“No,” said Evereld, “but I shall manage very well now, thank you,” and with rather hurried farewells she sprang from the carriage not offering to carry the basket any further but promising to send a porter. Fortunately her companion was in such a bustle with the effort of collecting her various belongings that she did not notice the English girl’s somewhat abrupt departure, and Evereld with a joyful sense of escape made her way to the outside of the station and getting into one of the little public carriages drove off to make her purchases in the town.

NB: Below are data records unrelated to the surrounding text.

-- ==== Sys2Proof/Machine/Rs.lean ====
section
/-! DEFINITION. The meanings of the generator and Reed-Solomon commands (41_rs.md R152, R153). -/

namespace Sys2Proof.Machine

/-- `GENLD d` (R152). -/
def execGenld (d : BitVec 7) (s : State) : Answer :=
  conclude [(decide (Config.genMax < d.toNat), .invalidInput)] (fun s => s.setC ((gen d.toNat).map some)) s

/-- `RSENC e` (R153): INVALID_INPUT before LENGTH. -/
def execRsenc (e : BitVec 7) (s : State) : Answer :=
  conclude
    [(decide (Config.genMax < e.toNat), .invalidInput),
      (decide (Config.polyCap < s.lenA + e.toNat), .length)]
    (fun s => s.setC (openRsEncode s.listA e.toNat)) s

end Sys2Proof.Machine
end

Having bought an ulster and a warm shawl which made a very respectable show when put into her cloak straps she went back to the station, dined in a leisurely way and passed the rest of her two hours’ waiting time as patiently as she could. By six o’clock she was safely in the train once more, with the happy knowledge that she had no more changes that night, and would arrive at Lyons in rather more than four hours. Her heart danced for joy as she reflected that by the next afternoon she might have safely reached Bride O’Ryan and Aimée Magnay, her greatest friends, in Mrs. Magnay’s old home in Auvergne. That was the safe refuge towards which she was steering her course, that was the thought which had darted into her mind on the previous evening when she had decided that flight was the only thing under the circumstances.
Later on however when darkness had stolen like a pall over the landscape, when weary with want of sleep and worn out with excitement and anxiety, the glad sense of escape died away, she grew unutterably sad-hearted and forlorn.
At the other end of the carriage two men wrangled together over the vexed question of having the window open or shut. A fat French lady went to sleep and snored monotonously, just opposite her a young couple on their honeymoon laughed and chatted in low tones with much outward demonstration, while beyond a young mother sat with her baby in her arms, an air of placid content on her face.
Never before had Evereld felt such a unit, never before had she realised how really alone she was in the world. She shuddered to think what would have become of her if Ralph had never crossed her path. And then as the engine throbbed on through the darkness all those terrors of imagining from which her healthy uneventful life had so far been exempt, laid strong hold upon her, and made the night hideous.
She saw Ralph lying ill and forlorn in a fever hospital. She saw him lying with pale lips and hands folded in the awful calm of death. She saw herself alone and brokenhearted, struggling to make something of her maimed life and failing in the attempt. She saw Sir Matthew tracking her out and carrying her back to the house in Queen Anne’s Gate. Worst of all she saw herself standing in church and passively allowing herself to be married to Bruce Wylie.
She had just reached this climax in her miserable thoughts when as the train stopped at the wayside station the door of the carriage was opened and in came a very aged priest whose rusty black raiment had an old and somewhat countrified look. His thin, worn face might have been stern in youth, but the passing years had mellowed it, and like Southey’s holly tree what had once been sharp and aggressive had grown tender as it more nearly approached heaven. His keen eyes seemed to take in the occupants of the carriage in one glance and he at once divined that the sad little English girl in the corner was for some reason feeling altogether desolate. He took the vacant place beside her and began to unwrap a package which he carried. It proved to be a cage containing a bullfinch, and Evereld watched with interest the scared fluttering of the bird and the gentle reassuring face of the old man as he tried to pacify it.
“It is its first journey,” he said glancing at her. “The unaccustomed has terrors for us all. It will soon understand that it is quite safe. Eh, Fifi? Should I let any harm happen to thee, thou foolish one?”
“Can it sing any tune?” said Evereld. “We had one in London that sang a bit of the National Anthem.”
“And Fifi is just as patriotic,” said the old priest laughing, “he will pipe two lines of Partant pour la Syrie, I am taking him to cheer up one of my parishioners who is lying ill at Lyons. He will think Fifi from the Presbytère almost as good as one of his own friends from the village. And when the lad is better why he will bring back this winged missionary to me. My old housekeeper would not hear of parting with Fifi altogether, he is the life of the house she says.”